EXERCISE DETAILS
If a line below contains the word "exact", count it. Please give the total and nothing else.

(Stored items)

= Beginning of Section =

-- ==== Sys2Proof/Laws/PerInstr.lean ====
section
/-! SUPPORT. The per-instruction family: the key an operation's word carries matches its row of opcode_table.json. -/

namespace Sys2Proof.Laws

/-- The key field of the encoded operation, masked by its row's `mask`, is its row's `match` (30_encoding.md section 4). -/
def KeyMatchesRow.Statement (i : Instr) : Prop := (encodeFields i).key &&& rowMask i = rowMatch i

theorem KeyMatchesRow.fsmIdleRead (t d s : Bool) : KeyMatchesRow.Statement (.fsmIdleRead t d s) := by
  revert t d s; unfold KeyMatchesRow.Statement; decide
theorem KeyMatchesRow.fsmIdleWrite (s : Bool) : KeyMatchesRow.Statement (.fsmIdleWrite s) := by
  revert s; unfold KeyMatchesRow.Statement; decide
theorem KeyMatchesRow.fsmIdleHoldT0 (d s : Bool) : KeyMatchesRow.Statement (.fsmIdleHoldT0 d s) := by
  revert d s; unfold KeyMatchesRow.Statement; decide
theorem KeyMatchesRow.fsmIdleHoldD0 (s : Bool) : KeyMatchesRow.Statement (.fsmIdleHoldD0 s) := by
  revert s; unfold KeyMatchesRow.Statement; decide
theorem KeyMatchesRow.fsmReadCont (t d s : Bool) (dataIn : Word) :
    KeyMatchesRow.Statement (.fsmReadCont t d s dataIn) := by
  change key6 1#2 true t d s &&& 0b111000#8 = 0b011000#8
  revert t d s; decide
theorem KeyMatchesRow.fsmReadExit (t d s : Bool) : KeyMatchesRow.Statement (.fsmReadExit t d s) := by
  revert t d s; unfold KeyMatchesRow.Statement; decide
theorem KeyMatchesRow.fsmWriteCont (r s : Bool) : KeyMatchesRow.Statement (.fsmWriteCont r s) := by
  revert r s; unfold KeyMatchesRow.Statement; decide
theorem KeyMatchesRow.fsmWriteExitT0 (r d s : Bool) : KeyMatchesRow.Statement (.fsmWriteExitT0 r d s) := by
  revert r d s; unfold KeyMatchesRow.Statement; decide
theorem KeyMatchesRow.fsmWriteExitD0 (r s : Bool) : KeyMatchesRow.Statement (.fsmWriteExitD0 r s) := by
  revert r s; unfold KeyMatchesRow.Statement; decide
theorem KeyMatchesRow.fsmReserved (r t d s : Bool) : KeyMatchesRow.Statement (.fsmReserved r t d s) := by
  revert r t d s; unfold KeyMatchesRow.Statement; decide
theorem KeyMatchesRow.enq (q : QueueId) (wData : Word) : KeyMatchesRow.Statement (.enq q wData) :=
  show key2 true true &&& 0b11#8 = 0b11#8 by decide
theorem KeyMatchesRow.enqRefused (q : QueueId) (wData : Word) : KeyMatchesRow.Statement (.enqRefused q wData) :=
  show key2 true false &&& 0b11#8 = 0b10#8 by decide
theorem KeyMatchesRow.prodIdle (q : QueueId) (s : Bool) : KeyMatchesRow.Statement (.prodIdle q s) := by
  change key2 false s &&& 0b10#8 = 0b00#8
  revert s; decide
theorem KeyMatchesRow.syncR2W (q : QueueId) (e s : Bool) : KeyMatchesRow.Statement (.syncR2W q e s) := by
  change key2 e s &&& 0b00#8 = 0b00#8
  revert e s; decide
theorem KeyMatchesRow.deq (q : QueueId) : KeyMatchesRow.Statement (.deq q) :=
  show key2 true true &&& 0b11#8 = 0b11#8 by decide
theorem KeyMatchesRow.deqEmpty (q : QueueId) : KeyMatchesRow.Statement (.deqEmpty q) :=
  show key2 true false &&& 0b11#8 = 0b10#8 by decide
theorem KeyMatchesRow.consIdle (q : QueueId) (a : Bool) : KeyMatchesRow.Statement (.consIdle q a) := by
  change key2 false a &&& 0b10#8 = 0b00#8
  revert a; decide
theorem KeyMatchesRow.syncW2R (q : QueueId) (e a : Bool) : KeyMatchesRow.Statement (.syncW2R q e a) := by
  change key2 e a &&& 0b00#8 = 0b00#8
  revert e a; decide
theorem KeyMatchesRow.submit (p : Bool) (word : Word) : KeyMatchesRow.Statement (.submit p word) := by
  change key2 true p &&& 0b10#8 = 0b10#8
  revert p; decide
theorem KeyMatchesRow.poll (s : Bool) (word : Word) : KeyMatchesRow.Statement (.poll s word) := by
  change key2 s true &&& 0b01#8 = 0b01#8
  revert s; decide
theorem KeyMatchesRow.advance (caller : Caller) : KeyMatchesRow.Statement (.advance caller) := by
  cases caller with
  | host => exact show 0#8 &&& 0b11#8 = 0b00#8 by decide
  | peripheral pi => exact show 2#8 &&& 0b111#8 = 0b010#8 by decide
theorem KeyMatchesRow.fillLevel (q : QueueId) : KeyMatchesRow.Statement (.fillLevel q) :=
  show 0#8 &&& 0b0#8 = 0b0#8 by decide
theorem KeyMatchesRow.tickP (pi : PI) : KeyMatchesRow.Statement (.tickP pi) :=
  show 2#8 &&& 0b111#8 = 0b010#8 by decide
theorem KeyMatchesRow.tickH (hi : HI) : KeyMatchesRow.Statement (.tickH hi) :=
  show 1#8 &&& 0b111#8 = 0b001#8 by decide
theorem KeyMatchesRow.tickPH (pi : PI) (hi : HI) (draws : Draws) : KeyMatchesRow.Statement (.tickPH pi hi draws) :=
  show 3#8 &&& 0b111#8 = 0b011#8 by decide
theorem KeyMatchesRow.reset (p h : Bool) : KeyMatchesRow.Statement (.reset p h) := by
  revert p h; unfold KeyMatchesRow.Statement; decide

end Sys2Proof.Laws
end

= End of Section =

EXERCISE OUTPUT
2